Todos puxam de um cigarro à saída do hospital, como se fumar os trouxesse de volta à normalidade. Paul Hudson trabalha na rede de comunicações do hospital. À hora do ataque estava no carro, a caminho de casa da namorada. Todos os dias apanha o metro em Westminster, mas, por alguma razão que não sabe explicar, nesse dia escolheu conduzir. Este pensamento arrepia-o e traz-lhe lágrimas aos olhos. Como quando diz que o seu coração está com aquelas crianças e aquele polícia. "Quando ouves oito ambulâncias e tanta polícia sabes que algo se está a passar - este ataque era uma questão de tempo -, mas no final do dia não podemos deixar que o indivíduo nos quebre. E, acima de tudo, não podemos culpabilizar um grupo de pessoas como é tendência nestes momentos. A comunidade de muçulmanos reuniu três mil libras numa hora. Isto diz muito".
Nasa Imode, especialista de cardiologia no St Thomas falava com uma calma que deixa adivinhar o treino para situações destas. "Há protocolos e treinos de emergência e segurança que nos preparam mentalmente. Coisas como esta podem separar as pessoas, categorizá-las, e virar-nos uns contra os outros, mas definitivamente não podemos deixar que isso aconteça".

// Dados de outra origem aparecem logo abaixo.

-- ==== Sys2Proof/Machine/Serial.lean ====
section
/-! DEFINITION. The receiver of the serial line (R183 to R186): bytes, frames, the judgement of a completed frame. -/

namespace Sys2Proof.Machine

/-- The cell image of five bytes (section 11.7). -/
def imageOf (b0 b1 b2 b3 b4 : Byte) : CellImage :=
  ⟨word16 b0 b1, word16 b2 b3, b4.extractLsb' 0 4, b4.extractLsb' 4 4⟩

/-- The cell images of a payload, five bytes each; bytes short of an image are left out. -/
def imagesOf : List Byte → List CellImage
  | b0 :: b1 :: b2 :: b3 :: b4 :: rest => imageOf b0 b1 b2 b3 b4 :: imagesOf rest
  | _ => []

/-- The payload lengths of Table 11-1; none for a type that is no request (R186, steps 2 and 3). -/
def payloadLength (type : Byte) : Option Nat :=
  match type.toNat with
  | 0x01 => some 0 | 0x02 => some 4 | 0x03 => some 2 | 0x04 => some 5 | 0x05 => some 1 | 0x06 => some 3
  | 0x07 => some 1 | 0x08 => some 1 | 0x09 => some 1 | 0x0A => some 1 | 0x0B => some 2 | 0x0C => some 42
  | 0x0D => some 6 | 0x0E => some 1 | 0x0F => some 0 | 0x10 => some 1 | 0x11 => some 0 | 0x12 => some 1
  | 0x13 => some 0
  | _ => none

/-- The owner of a request, with its fields read from a payload of the right length (Table 11-1). -/
def ownerOf (type : Byte) (p : List Byte) : State → Answer × State :=
  match type.toNat, p with
  | 0x01, [] => reqIdentify
  | 0x02, [i, c, v0, v1] => reqConfigure i c (word16 v0 v1).toNat
  | 0x03, [i, c] => reqReadParameter i c
  | 0x04, [set, k, d, t0, t1] => reqMove set k d (word16 t0 t1).toNat
  | 0x05, [set] => reqStop set
  | 0x06, [l, v0, v1] => reqVehicleState l (word16 v0 v1)
  | 0x07, [c] => reqChannelStatus c
  | 0x08, [c] => reqReadWindow c
  | 0x09, [c] => reqClearConditions c
  | 0x0A, [c] => reqClearFault c
  | 0x0B, [c, g] => reqProfileRead c g
  | 0x0C, c :: g :: cells => reqProfileLoad c g (imagesOf cells)
  | 0x0D, [c, p0, p1, t0, t1, r] => reqChannelRestore c (word16 p0 p1).toNat (word16 t0 t1).toNat r.toNat
  | 0x0E, [c] => reqChannelDefaults c
  | 0x0F, [] => reqIncidentRead
  | 0x10, [i] => reqIncidentRelease i
  | 0x11, [] => reqLock
  | 0x12, [m] => reqReset m
  | 0x13, [] => reqDeviceStatus
  | _, _ => fun s => (answer .badLength [], s)

/-- What judges a completed frame: UNKNOWN_TYPE, BAD_LENGTH, or the request's owner (R186, steps 2 to 4). -/
def frameOwner (type : Byte) (p : List Byte) : State → Answer × State :=
  match payloadLength type with
  | none => fun s => (answer .unknownType [], s)
  | some n => if p.length = n then ownerOf type p else fun s => (answer .badLength [], s)

/-- A completed frame: the buffer holds length, type, tag and payload (R186). -/
def State.frameComplete (s : State) : List Byte → State
  | _ :: type :: tag :: payload => s.dispatch type tag (frameOwner type payload)
  | _ => s

/-- The gap timer's time (R185): 1 ms. -/
def gapTime : Nat := 1000

/-- A byte taken by the receiver according to its phase (R185). -/
def State.receive (s : State) (b : Byte) : State :=
  let l := s.link
  match l.phase with
  | .hunt =>
    if b = 0x7E then { s with link := { l with buffer := [], phase := .length, gap := some gapTime } } else s
  | .length =>
    if b.toNat ≤ 48 then { s with link := { l with buffer := [b], phase := .body, gap := some gapTime } }
    else { s with link := { l with phase := .hunt, gap := none, lengthErrors := countUp l.lengthErrors } }
  | .body =>
    let buffer := l.buffer ++ [b]
    let whole := buffer.length = 3 + (buffer.headD 0).toNat
    { s with link := { l with buffer := buffer, phase := if whole then .check else .body, gap := some gapTime } }
  | .check =>
    let s1 := { s with link := { l with phase := .hunt, gap := none } }
    if b = crc l.buffer then s1.frameComplete l.buffer
    else { s1 with link := { s1.link with crcErrors := countUp l.crcErrors } }

/-- The gap timer expires (R185): in mid-frame the frame is dropped; no effect when it does not run. -/
def State.gapExpiry (s : State) : State :=
  let l := s.link
  if l.gap.isNone then s
  else if l.phase = .hunt then { s with link := { l with gap := none } }
  else { s with link := { l with phase := .hunt, gap := none, timeouts := countUp l.timeouts } }

/-- SERIAL_BYTE_RECEIVED: a byte whose stop bit is low is discarded as though it had not arrived (R183). -/
def execSerialByteReceived (b : Byte) (stopHigh : Bool) (s : State) : Host.Outcome State Fault Refusal :=
  done (if stopHigh then s.receive b else s)

/-- GAP_TIMER_EXPIRY. -/
def execGapTimerExpiry (s : State) : Host.Outcome State Fault Refusal := done s.gapExpiry

end Sys2Proof.Machine
end

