/-- The frame of the RESET reply ends: what PRESERVE keeps of every channel and of the part, and what it clears.
Every channel's flags, tags, top pointer, history, summary, lane and outputs are cleared (an idle ramp's time to its next
step is 0, log 33) and its slot values kept. The first samples are taken with the reset (log 32): each line takes the
level its input shows, its latch set where it is found active, and the supply is classified by the plain boundaries. Each
enabled channel that a line found active maps enters FAULT by such a line (by one of several, in an order the manual
leaves open, log 7) and takes one record from the head of the free list, of time 0, with the U of the first supply sample
(log 19); with no such channel all records are free and none is pending. The receiver, the queue, the counters and the
notices are cleared, and what the first samples post the free transmitter begins to send at once (log 6). -/
def Obligations.PreserveResetKeeps : Prop :=
  (∀ (s : State) (f : Sending) (r : Reply), s.link.sending = some f → f.isReply = true →
     s.link.replies.head? = some r → r.reset = some .preserve →
     ∃ t, exec .transmitFrameEnd s = .next t ∧ t.device = s.device ∧ t.link.locked = false ∧ t.arbiter = ⟨[], []⟩ ∧
       t.effort = ⟨none, 0, none, 0, []⟩ ∧ t.clock = ⟨0, 0⟩ ∧ t.pool.lost = 0 ∧ t.link.replies = [] ∧
       ∀ c : ChanId,
         (t.ch c).ms.pending = (s.ch c).ms.pending ∧ (t.ch c).ms.active = (s.ch c).ms.active ∧
         (t.ch c).ms.reversal = (s.ch c).ms.reversal ∧ (t.ch c).ms.override = (s.ch c).ms.override ∧
         (t.ch c).pd.position = (s.ch c).pd.position ∧ (t.ch c).pd.travel = (s.ch c).pd.travel ∧
         (t.ch c).pd.histA = (s.ch c).pd.histA ∧ (t.ch c).pd.histB = (s.ch c).pd.histB ∧
         (t.ch c).pd.filtA = (s.ch c).pd.filtA ∧ (t.ch c).pd.filtB = (s.ch c).pd.filtB ∧
         (t.ch c).pd.known = ((s.ch c).pd.known && !(s.ch c).ms.state.holding) ∧
         (t.ch c).pd.timer = 0 ∧ (t.ch c).pd.overflow = 0 ∧ (t.ch c).pd.ring = [] ∧ (t.ch c).pd.watchdog = none ∧
         (t.ch c).pd.confirm = 0 ∧ (t.ch c).pd.difference = 0 ∧
         (t.ch c).rps.cells = (s.ch c).rps.cells ∧ (t.ch c).rps.summary = (s.ch c).rps.summary ∧
         (t.ch c).rps.scratch = Vector.replicate 64 ⟨0, 0⟩ ∧ (t.ch c).ms.taint = false ∧
         (t.ch c).out.mode = .off ∧ (t.ch c).out.applied = 0 ∧ (t.ch c).out.pwm = none ∧
         (t.ch c).ms.motion = none ∧ (t.ch c).ms.lease = none ∧ (t.ch c).ms.dwell = none ∧
         (t.ch c).ms.backoff = none ∧ (t.ch c).ms.marker = false ∧
         ((s.ch c).ms.state = .disabled → (t.ch c).ms.state = .disabled ∧ (t.ch c).ms.cause = .none) ∧
         ((s.ch c).ms.state ≠ .disabled →
           (∀ l : LineId, s.lines[l].pin = true → inSet s.device.maps[l] c = false) →
           (t.ch c).ms.state = .idle ∧ (t.ch c).ms.cause = .none) ∧
         (∀ l : LineId, (s.ch c).ms.state ≠ .disabled → s.lines[l].pin = true → inSet s.device.maps[l] c = true →
           (t.ch c).ms.state = .fault)) ∧
  (∀ (s : State) (f : Sending) (r : Reply), s.link.sending = some f → f.isReply = true →
     s.link.replies.head? = some r → r.reset = some .preserve →
     let struck := fun (c : ChanId) (l : LineId) => s.lines[l].pin && inSet s.device.maps[l] c
     let faulted := fun c : ChanId => decide ((s.ch c).ms.state ≠ .disabled) && allLines.any (struck c)
     let n := (allChans.filter faulted).length
     ∃ (t : State) (notices : Notices), exec .transmitFrameEnd s = .next t ∧
       (∀ c : ChanId,
         (t.ch c).ee.sticky = ⟨false, false, false, false, false, false, false⟩ ∧ (t.ch c).ee.lastStep = false ∧
         (∀ i : Fin 8, (t.ch c).ee.slots[i] = ⟨(s.ch c).ee.slots[i].value, .empty⟩) ∧ (t.ch c).ee.top = 0 ∧
         (t.ch c).ee.history = List.replicate 8 false ∧ (t.ch c).ee.summary = ⟨none, none, none, none⟩ ∧
         (t.ch c).ee.lane = none ∧ (t.ch c).out = ⟨.off, 0, 0, none, 0, 0, none⟩ ∧
         ((t.ch c).ms.state = .fault ↔ faulted c = true)) ∧
       (∀ l : LineId, t.lines[l] = ⟨s.lines[l].pin, List.replicate 4 s.lines[l].pin, s.lines[l].pin, s.lines[l].pin⟩) ∧
       t.supply.pin = s.supply.pin ∧ t.supply.hist = [min s.supply.pin 30000] ∧ t.supply.u = min s.supply.pin 30000 ∧
       (t.supply.state = .cutoff ↔ t.supply.u < 6000) ∧
       (t.supply.state = .low ↔ 6000 ≤ t.supply.u ∧ t.supply.u ≤ 8999) ∧
       (t.supply.state = .normal ↔ 9000 ≤ t.supply.u ∧ t.supply.u ≤ 16000) ∧
       (t.supply.state = .high ↔ 16000 < t.supply.u) ∧
       t.pool.free = allFree.drop n ∧ t.pool.waiting = allFree.take n ∧
       (∀ r : RecId, n ≤ r.val → t.pool.records[r] = s.pool.records[r]) ∧
       (∀ c : ChanId, faulted c = true → ∃ (r : RecId) (l : LineId), r.val < n ∧ struck c l = true ∧
         (t.ch c).ms.cause = .bridge l ∧ notices.incident[c] = some r ∧
         t.pool.records[r] = ⟨c, .bridge l, 0, (s.ch c).pd.position, (s.ch c).pd.known && !(s.ch c).ms.state.holding,
           zoneAt (s.ch c).ms.active (s.ch c).pd.position, (s.ch c).ms.reversal, t.supply.u, 0, 0, false, none⟩) ∧
       (∀ c : ChanId, faulted c = false → notices.incident[c] = none) ∧ (∀ c : ChanId, notices.motionEnd[c] = none) ∧
       notices.supply = none ∧
       (∀ l : LineId, s.lines[l].pin = true → ∃ j : LineId, s.lines[j].pin = true ∧ notices.faultLine = some (j, true)) ∧
       ((∀ l : LineId, s.lines[l].pin = false) → notices = Notices.empty) ∧
       t.link = Link.serve ⟨.hunt, [], none, [], notices, 8, none, 0, 0, 0, 0, false⟩ ∧
       ((∀ l : LineId, s.lines[l].pin = false) → t.link = ⟨.hunt, [], none, [], notices, 8, none, 0, 0, 0, 0, false⟩))

/-- The state right after reset: every law of the part holds, nothing waits, every channel is DISABLED and every parameter
at its default. -/
def Obligations.LawsHoldAtReset : Prop :=
  State.reset.OutputsLaw ∧ State.reset.FaultLineLaw ∧ State.reset.SlotLaw ∧ State.reset.ArbiterLaw ∧
    State.reset.NoneWaits ∧ State.reset.pool.Partitioned ∧ State.reset.link.Lawful ∧
    State.reset.device = Device.defaults ∧ State.reset.pending = [] ∧
    ∀ c : ChanId, (State.reset.ch c).PositionLaw ∧ (State.reset.ch c).CounterLaw ∧ (State.reset.ch c).ParamLaw ∧
      (State.reset.ch c).WindowLaw ∧ (State.reset.ch c).ProfileLaw ∧ (State.reset.ch c).ms.state = .disabled ∧
      (∀ p, (State.reset.ch c).ms.pending.get p = p.row.default)
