@[simp] theorem State.ch_postMotionEnd (s : State) (c : ChanId) (r : MotionResult) (d : ChanId) : (s.postMotionEnd c r).ch d = s.ch d := rfl
@[simp] theorem State.postMotionEnd_chans (s : State) (c : ChanId) (r : MotionResult) : (s.postMotionEnd c r).chans = s.chans := rfl
@[simp] theorem State.postMotionEnd_device (s : State) (c : ChanId) (r : MotionResult) : (s.postMotionEnd c r).device = s.device := rfl
@[simp] theorem State.postMotionEnd_lines (s : State) (c : ChanId) (r : MotionResult) : (s.postMotionEnd c r).lines = s.lines := rfl
@[simp] theorem State.postMotionEnd_lineSampleIn (s : State) (c : ChanId) (r : MotionResult) : (s.postMotionEnd c r).lineSampleIn = s.lineSampleIn := rfl
@[simp] theorem State.postMotionEnd_supply (s : State) (c : ChanId) (r : MotionResult) : (s.postMotionEnd c r).supply = s.supply := rfl
@[simp] theorem State.postMotionEnd_effort (s : State) (c : ChanId) (r : MotionResult) : (s.postMotionEnd c r).effort = s.effort := rfl
@[simp] theorem State.postMotionEnd_arbiter (s : State) (c : ChanId) (r : MotionResult) : (s.postMotionEnd c r).arbiter = s.arbiter := rfl
@[simp] theorem State.postMotionEnd_pool (s : State) (c : ChanId) (r : MotionResult) : (s.postMotionEnd c r).pool = s.pool := rfl
@[simp] theorem State.postMotionEnd_clock (s : State) (c : ChanId) (r : MotionResult) : (s.postMotionEnd c r).clock = s.clock := rfl
@[simp] theorem State.postMotionEnd_races (s : State) (c : ChanId) (r : MotionResult) : (s.postMotionEnd c r).races = s.races := rfl
@[simp] theorem State.postMotionEnd_pending (s : State) (c : ChanId) (r : MotionResult) : (s.postMotionEnd c r).pending = s.pending := rfl
@[simp] theorem State.postMotionEnd_link_phase (s : State) (c : ChanId) (r : MotionResult) : (s.postMotionEnd c r).link.phase = s.link.phase := rfl
@[simp] theorem State.postMotionEnd_link_buffer (s : State) (c : ChanId) (r : MotionResult) : (s.postMotionEnd c r).link.buffer = s.link.buffer := rfl
@[simp] theorem State.postMotionEnd_link_gap (s : State) (c : ChanId) (r : MotionResult) : (s.postMotionEnd c r).link.gap = s.link.gap := rfl
@[simp] theorem State.postMotionEnd_link_replies (s : State) (c : ChanId) (r : MotionResult) : (s.postMotionEnd c r).link.replies = s.link.replies := rfl
@[simp] theorem State.postMotionEnd_link_lastServed (s : State) (c : ChanId) (r : MotionResult) : (s.postMotionEnd c r).link.lastServed = s.link.lastServed := rfl
@[simp] theorem State.postMotionEnd_link_sending (s : State) (c : ChanId) (r : MotionResult) : (s.postMotionEnd c r).link.sending = s.link.sending := rfl
@[simp] theorem State.postMotionEnd_link_lengthErrors (s : State) (c : ChanId) (r : MotionResult) : (s.postMotionEnd c r).link.lengthErrors = s.link.lengthErrors := rfl
@[simp] theorem State.postMotionEnd_link_crcErrors (s : State) (c : ChanId) (r : MotionResult) : (s.postMotionEnd c r).link.crcErrors = s.link.crcErrors := rfl
@[simp] theorem State.postMotionEnd_link_timeouts (s : State) (c : ChanId) (r : MotionResult) : (s.postMotionEnd c r).link.timeouts = s.link.timeouts := rfl
@[simp] theorem State.postMotionEnd_link_overruns (s : State) (c : ChanId) (r : MotionResult) : (s.postMotionEnd c r).link.overruns = s.link.overruns := rfl
@[simp] theorem State.postMotionEnd_link_locked (s : State) (c : ChanId) (r : MotionResult) : (s.postMotionEnd c r).link.locked = s.link.locked := rfl

@[simp] theorem State.ch_postIncident (s : State) (c : ChanId) (r : RecId) (d : ChanId) : (s.postIncident c r).ch d = s.ch d := rfl
@[simp] theorem State.postIncident_chans (s : State) (c : ChanId) (r : RecId) : (s.postIncident c r).chans = s.chans := rfl
@[simp] theorem State.postIncident_device (s : State) (c : ChanId) (r : RecId) : (s.postIncident c r).device = s.device := rfl
@[simp] theorem State.postIncident_lines (s : State) (c : ChanId) (r : RecId) : (s.postIncident c r).lines = s.lines := rfl
@[simp] theorem State.postIncident_lineSampleIn (s : State) (c : ChanId) (r : RecId) : (s.postIncident c r).lineSampleIn = s.lineSampleIn := rfl
@[simp] theorem State.postIncident_supply (s : State) (c : ChanId) (r : RecId) : (s.postIncident c r).supply = s.supply := rfl
@[simp] theorem State.postIncident_effort (s : State) (c : ChanId) (r : RecId) : (s.postIncident c r).effort = s.effort := rfl
@[simp] theorem State.postIncident_arbiter (s : State) (c : ChanId) (r : RecId) : (s.postIncident c r).arbiter = s.arbiter := rfl
@[simp] theorem State.postIncident_pool (s : State) (c : ChanId) (r : RecId) : (s.postIncident c r).pool = s.pool := rfl
@[simp] theorem State.postIncident_clock (s : State) (c : ChanId) (r : RecId) : (s.postIncident c r).clock = s.clock := rfl
@[simp] theorem State.postIncident_races (s : State) (c : ChanId) (r : RecId) : (s.postIncident c r).races = s.races := rfl
@[simp] theorem State.postIncident_pending (s : State) (c : ChanId) (r : RecId) : (s.postIncident c r).pending = s.pending := rfl
@[simp] theorem State.postIncident_link_phase (s : State) (c : ChanId) (r : RecId) : (s.postIncident c r).link.phase = s.link.phase := rfl
@[simp] theorem State.postIncident_link_buffer (s : State) (c : ChanId) (r : RecId) : (s.postIncident c r).link.buffer = s.link.buffer := rfl
@[simp] theorem State.postIncident_link_gap (s : State) (c : ChanId) (r : RecId) : (s.postIncident c r).link.gap = s.link.gap := rfl
@[simp] theorem State.postIncident_link_replies (s : State) (c : ChanId) (r : RecId) : (s.postIncident c r).link.replies = s.link.replies := rfl
@[simp] theorem State.postIncident_link_lastServed (s : State) (c : ChanId) (r : RecId) : (s.postIncident c r).link.lastServed = s.link.lastServed := rfl
@[simp] theorem State.postIncident_link_sending (s : State) (c : ChanId) (r : RecId) : (s.postIncident c r).link.sending = s.link.sending := rfl
@[simp] theorem State.postIncident_link_lengthErrors (s : State) (c : ChanId) (r : RecId) : (s.postIncident c r).link.lengthErrors = s.link.lengthErrors := rfl
@[simp] theorem State.postIncident_link_crcErrors (s : State) (c : ChanId) (r : RecId) : (s.postIncident c r).link.crcErrors = s.link.crcErrors := rfl
@[simp] theorem State.postIncident_link_timeouts (s : State) (c : ChanId) (r : RecId) : (s.postIncident c r).link.timeouts = s.link.timeouts := rfl
@[simp] theorem State.postIncident_link_overruns (s : State) (c : ChanId) (r : RecId) : (s.postIncident c r).link.overruns = s.link.overruns := rfl
@[simp] theorem State.postIncident_link_locked (s : State) (c : ChanId) (r : RecId) : (s.postIncident c r).link.locked = s.link.locked := rfl

@[simp] theorem State.ch_postFaultLine (s : State) (l : LineId) (b : Bool) (d : ChanId) : (s.postFaultLine l b).ch d = s.ch d := rfl
@[simp] theorem State.postFaultLine_chans (s : State) (l : LineId) (b : Bool) : (s.postFaultLine l b).chans = s.chans := rfl
@[simp] theorem State.postFaultLine_device (s : State) (l : LineId) (b : Bool) : (s.postFaultLine l b).device = s.device := rfl
@[simp] theorem State.postFaultLine_lines (s : State) (l : LineId) (b : Bool) : (s.postFaultLine l b).lines = s.lines := rfl
@[simp] theorem State.postFaultLine_lineSampleIn (s : State) (l : LineId) (b : Bool) : (s.postFaultLine l b).lineSampleIn = s.lineSampleIn := rfl
@[simp] theorem State.postFaultLine_supply (s : State) (l : LineId) (b : Bool) : (s.postFaultLine l b).supply = s.supply := rfl
@[simp] theorem State.postFaultLine_effort (s : State) (l : LineId) (b : Bool) : (s.postFaultLine l b).effort = s.effort := rfl
@[simp] theorem State.postFaultLine_arbiter (s : State) (l : LineId) (b : Bool) : (s.postFaultLine l b).arbiter = s.arbiter := rfl
@[simp] theorem State.postFaultLine_pool (s : State) (l : LineId) (b : Bool) : (s.postFaultLine l b).pool = s.pool := rfl
@[simp] theorem State.postFaultLine_clock (s : State) (l : LineId) (b : Bool) : (s.postFaultLine l b).clock = s.clock := rfl
@[simp] theorem State.postFaultLine_races (s : State) (l : LineId) (b : Bool) : (s.postFaultLine l b).races = s.races := rfl
@[simp] theorem State.postFaultLine_pending (s : State) (l : LineId) (b : Bool) : (s.postFaultLine l b).pending = s.pending := rfl
@[simp] theorem State.postFaultLine_link_phase (s : State) (l : LineId) (b : Bool) : (s.postFaultLine l b).link.phase = s.link.phase := rfl
@[simp] theorem State.postFaultLine_link_buffer (s : State) (l : LineId) (b : Bool) : (s.postFaultLine l b).link.buffer = s.link.buffer := rfl
@[simp] theorem State.postFaultLine_link_gap (s : State) (l : LineId) (b : Bool) : (s.postFaultLine l b).link.gap = s.link.gap := rfl
@[simp] theorem State.postFaultLine_link_replies (s : State) (l : LineId) (b : Bool) : (s.postFaultLine l b).link.replies = s.link.replies := rfl
@[simp] theorem State.postFaultLine_link_lastServed (s : State) (l : LineId) (b : Bool) : (s.postFaultLine l b).link.lastServed = s.link.lastServed := rfl
@[simp] theorem State.postFaultLine_link_sending (s : State) (l : LineId) (b : Bool) : (s.postFaultLine l b).link.sending = s.link.sending := rfl
@[simp] theorem State.postFaultLine_link_lengthErrors (s : State) (l : LineId) (b : Bool) : (s.postFaultLine l b).link.lengthErrors = s.link.lengthErrors := rfl
@[simp] theorem State.postFaultLine_link_crcErrors (s : State) (l : LineId) (b : Bool) : (s.postFaultLine l b).link.crcErrors = s.link.crcErrors := rfl
@[simp] theorem State.postFaultLine_link_timeouts (s : State) (l : LineId) (b : Bool) : (s.postFaultLine l b).link.timeouts = s.link.timeouts := rfl
@[simp] theorem State.postFaultLine_link_overruns (s : State) (l : LineId) (b : Bool) : (s.postFaultLine l b).link.overruns = s.link.overruns := rfl
@[simp] theorem State.postFaultLine_link_locked (s : State) (l : LineId) (b : Bool) : (s.postFaultLine l b).link.locked = s.link.locked := rfl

Dorota Madja ia com dois dos três filhos a caminho de casa, que fica alo mesmo ao lado, "um lugar lindo para viver". Desde que viu os ataques na televisão que não consegue abalar o choque ou conter o choro. "É tão difícil seguir em frente, especialmente com as crianças. Pensas: como é que me consigo manter segura a mim e proteger os meus filhos?". Pensa mudar-se para a periferia, mas não para outro país. É polaca e vive há 11 anos com o marido francês na cidade que é mais do mundo do que dela própria. Conta-me como todos os anos vão a Nice, onde um atentado tão parecido fez 84 mortos em julho passado, celebrar com a família do marido, menos no ano passado porque tinha acabado de ter o seu bebé. Esta sensação de que não se está seguro em lugar nenhum é assustadora. "Tenho medo de ir passear, como adoramos fazer, e não se pode viver assim, mas não me vou embora daqui. Amamos este país: é maravilhoso, as pessoas são incríveis. O que aconteceu ontem é terrível, e não parei de rezar. Fiquei muito surpreendida de ver como a cidade simplesmente continuou, mas no fundo não há outra maneira, certo?" Pergunta-me e pergunta-se: "Por que é que as pessoas não podem viver, simplesmente?". Como diz Paul, "nos anos 80, a cidade era bombardeada e edifícios inteiros iam abaixo. Somos fortes, os britânicos são fortes, nós vamos ficar bem".